The 1961 Irish Greyhound Derby took place during July and August with the final being held at Harold's Cross Stadium in Dublin on 11 August 1961.

The winner Chieftain's Guest won £1,250 and was trained and bred by Leslie McNair, and jointly owned by McNair and Eric McCullough.

== Final result ==
At Harold's Cross, 11 August (over 525 yards):

| Position | Name of Greyhound | Breeding | Trap | SP | Time | Trainer |
|---|---|---|---|---|---|---|
| 1st | Chieftain's Guest | Knock Hill Chieftain - Star Guest | 1 | 5-2 | 29.45 | Leslie McNair |
| 2nd | Skips Choice | Romola's Dante - Phil Skip | 6 | 5-1 | 29.49 | Gay McKenna |
| 3rd | The Grand Canal | Champion Prince - The Grand Duchess | 4 | 4-1 | 29.57 | Paddy Dunphy |
| 4th | Wild Maid | Champion Prince - Much Loved | 3 | 6-4f |  |  |
| 5th | Ballycashen Rory | unknown | 2 | 20-1 |  |  |
| 6th | Evening Iris | unknown | 5 | 100-7 |  |  |

=== Distances ===
½, 1 (lengths)

== Competition Report==
Long Story and Sandown Dick were major eliminations during the first round and Clonmel record holder Odd Venture broke a hock whilst leading. First round winners included The Grand Canal, Ireland's leading bitch Wild Maid, Evening Irish and Ballycashen Rory.

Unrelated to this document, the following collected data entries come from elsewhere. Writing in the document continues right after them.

-- ==== Sys2Proof/Machine/Regs.lean ====
section
/-! DEFINITION. The register file of the package: every register of the spec's register tables by name, its fields
with their places, access types (R4) and reset values, and the reset word of each register. -/

namespace Sys2Proof.Machine

/-- The access types of R4. -/
inductive Acc where
  | ro | rw | rwl | srw | w1c | w1s | rc | wo
deriving DecidableEq, Repr

/-- Every register the spec's register tables name, one constructor each. A register the spec repeats for many units
is one constructor, told apart by its index. -/
inductive Reg where
  | CHIP_ID
  | DIE_ID
  | MBX_CFG
  | MBX_DOORBELL
  | MBX_STATUS
  | MBX_CMP_HEAD
  | MBX_EVT_HEAD
  | MBX_SEQ
  | MBX_IRQ
  | MBX_EVT_MASK
  | MBX_ERR
  | STB_NOW
  | STB_STATE
  | STB_PPS_STAMP
  | STB_OFFSET
  | STB_TRIM
  | STB_EVT
  | STB_CTRL
  | STB_EPOCH
  | STB_REPLICA
  | ALM_STATUS
  | ALM_RECOMPUTE
  | ALM_TRIGGER
  | ALM_NEXT_ID
  | ALM_EVT
  | ALM_CAP
  | ALM_SHARE
  | ALM_RING_MASK
  | ALM_COURSE_MASK
  | ALM_METER
  | ALM_TAG_CFG
  | IE_STATUS
  | IE_EVT
  | IE_SPOOF_LOG
  | IE_SPOOF_STAMP
  | IE_CH_STATE
  | IE_CH_DB
  | DSP_STATUS
  | DSP_TIMES
  | DSP_EVT
  | DSP_GROUP
  | DSP_CORE
  | OPT_STATUS
  | OPT_TAG
  | JNL_STATUS
  | JNL_EVT
  | JNL_TAG
  | JNL_SEQ
  | JNL_DRAIN_MAP
  | JNL_DRAIN
  | BTAG
  | TOPID
  | MWORLD
  | MXBCFG
  | SXBCFG
  | IEC_CFG
  | IEC_RANGE
  | IEC_STATUS
  | CORE_ARB_HINT
  | CORE_PAIR
  | MEM_NODE
  | MC_STATUS
  | MC_ERR_LOG
  | CORE_WALK_ERR
  | CORE_WALK_ADDR
  | CORE_WALK_STAT
  | POOL_STATE
  | RING_CTRL
  | RING_STATUS
  | RING_STOP_CNT
  | ARB_PORT
  | HA_STATUS
  | HA_SF_STAT
  | HA_ERR_LOG
  | CRS_STATUS
  | CRS_BAD_LO_K
  | CRS_BAD_LO_B
  | CRS_BAD_HI
  | CRS_REMAP
  | CRS_COUNT
  | CRS_EVT
  | SB_STATUS
  | DIE_ERRATA
  | CHIP_WORKAROUND
  | LB_STATUS
  | LINK_STATUS
  | LINK_COUNT
  | LINK_EVT
  | LINK_TRACK
  | CST_STATUS
  | CST_CTRL
  | CST_MSG_SEND
  | CST_MSG_STATUS
  | CST_ROUTE
  | CST_MEMBERS
  | CST_EXPORT
  | CST_MSG_ALLOW
  | CST_MIRROR_SLOT
  | WLD_GATE
  | CORE_WFRAME
  | BLK_CLK_CTRL
  | WLD_BLK_STATE
  | WLD_BLK_SEC
  | WLD_PORT
  | WLD_DEBUG
  | TNT_VF
  | PCIE_PORT_STATUS
  | PCIE_LINK
  | PCIE_PORT_EVT
  | PCIE_TAGS
  | RP_OUT
  | RP_MSI
  | RP_IRQ
  | EP_APERTURE
  | RP_IN_WIN
  | FLT_STATUS
  | FLT_SEV_LO
  | FLT_SEV_HI
  | FLT_FIXED
  | FLT_FIRST
  | FLT_SRC
  | FLT_SECURE
  | CHIP_SAFE
  | MNT_STATE
  | CORE_PWR
  | BLK_FREQ
  | PWR_DOMAIN
  | PPM_STATUS
  | PPM_RAIL
  | PPM_CEIL
  | NF_STATUS
  | NF_CFG
  | CTR_BANK
  | CTR_RANGE
  | CTR_CFG
  | CTR_VALUE
  | CTR_BW
  | CTR_USER_MAP
  | BOOT_STATUS
  | BOOT_VEC
  | STRAP_STATUS
  | DIE_CAP
  | CHIP_CAP_EFFECTIVE
deriving DecidableEq, Repr

/-- One field of a register: the register, the 64-bit word of it, the lowest bit, the width, the access type (R4) and
the reset value its table gives. -/
structure Fld where
  reg : Reg
  word : Nat
  lo : Nat
  w : Nat
  acc : Acc
  reset : Nat
deriving DecidableEq, Repr

/-- Field `k` of a field that its table repeats every `stride` bits. -/
def Fld.nth (f : Fld) (stride k : Nat) : Fld := { f with lo := f.lo + stride * k }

In the second round The Grand Canal won again with Spark of Delight and Wild Maid also impressing. The first semi-final went to Wild Maid in 29.32 and The Grand Canal who remained unbeaten after recording 29.36 in the second semi-final. The final semi was won by Skips Choice in a slower time of 29.84.

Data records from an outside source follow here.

/-- Whether the PMP admits an access of `n` bytes at a privilege. -/
def State.pmpOk (s : State) (h a n : Nat) (w : Want) (priv : Nat) : Bool :=
  match (List.range 16).find? (fun i => match s.pmpRange h i with
    | some q => decide (q.1 < a + n) && decide (a < q.2)
    | none => false) with
  | none => priv == 3
  | some i =>
    let c := s.pmpCfg h i
    let inside := match s.pmpRange h i with
      | some q => decide (q.1 ≤ a) && decide (a + n ≤ q.2)
      | none => false
    inside && ((priv == 3 && !(c.testBit 7)) || (match w with
      | .fetch => c.testBit 2
      | .load => c.testBit 0
      | .store => c.testBit 1 && c.testBit 0))

/-! ### Pools -/

/-- R214: whether a frame must be discarded: its tile has changed world, or it lies on a retired channel or pair. -/
def State.frameBad (s : State) (p a : Nat) : Bool :=
  s.addrSecure a != s.is POOL_STATE.WORLD p ||
    (List.range (s.frameSize p / 4096)).any (fun i => match s.memberAt (a + 4096 * i) with
      | some q => (s.server q.1).isNone
      | none => true)

/-- R214: the next frame of a pool and whether it is already zeroed; bad frames are discarded and counted. -/
def State.takeFrame (s : State) (p : Nat) : Nat → Option (Nat × Bool) × State
  | 0 => (none, s)
  | k + 1 =>
    let x := s.pool p
    match x.returned, x.ranges with
    | f :: r, _ =>
      let s := s.setPool p { x with returned := r }
      if s.frameBad p f then (s.bumpSat POOL_STATE.SKIPPED p 1).takeFrame p k else (some (f, true), s)
    | [], g :: r =>
      let f := g.next
      let g' : PoolRange := { g with next := f + s.frameSize p }
      let s := s.setPool p { x with ranges := if g'.next < g'.stop then g' :: r else r }
      if s.frameBad p f then (s.bumpSat POOL_STATE.SKIPPED p 1).takeFrame p k else (some (f, false), s)
    | [], [] => (none, s)

/-- R212, step 2: every line of a frame is zeroed, which clears poison, and metered. Copies of its lines on their way are of the zeros too,
and nothing of the old contents remains to be rewritten. -/
def State.zeroFrame (s : State) (h p f : Nat) : State :=
  let inside := fun (a : Nat) => decide (f ≤ a) && decide (a < f + s.frameSize p)
  let hit := fun (l : Nat) => inside (64 * l)
  let s : State := { s with
    mem := { s.mem with
      cells := s.mem.cells.filter (fun q => !(inside q.1)), poison := s.mem.poison.filter (fun l => !(hit l)),
      broken := s.mem.broken.filter (fun l => !(hit l)) },
    fab := { s.fab with lines := s.fab.lines.filter (fun q => !(hit q.1.2)) } }
  let s := (s.patchLines hit (leBytes 64 0, false)).mendLines hit
  match slotAt f with
  | some q => s.meterUnits h q.1 1 (s.frameSize p / 64)
  | none => s

/-! ### Walk errors -/

/-- R203: records the failing entry of a walk fault. -/
def State.walkError (s : State) (h kind stage level a : Nat) : State :=
  if s.is CORE_WALK_ERR.VALID h then s.set CORE_WALK_ERR.OVERFLOW h 1
  else
    let s := (((s.set CORE_WALK_ERR.VALID h 1).set CORE_WALK_ERR.KIND h kind).set CORE_WALK_ERR.STAGE h stage).set
      CORE_WALK_ERR.LEVEL h level
    s.set CORE_WALK_ADDR.ADDR h a

/-- A fault of a walk: its cause, the guest-physical address that htval or mtval2 names, and what htinst or mtinst holds (R203); or, with
`need`, that the walk waits for its block cache. -/
structure WFault where
  cause : Nat
  gpa : Nat
  tinst : Nat
  need : Option Need := none
deriving DecidableEq, Repr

The final saw three greyhounds prominent early, Skips Choice had etched out a lead but the strong finishing Chieftains Guest caught him and won by half a length to land a hefty gamble with The Grand Canal also running on strongly a further length behind. Chieftains Guest who had failed to win a race leading up to the final was to finish lame on his wrist.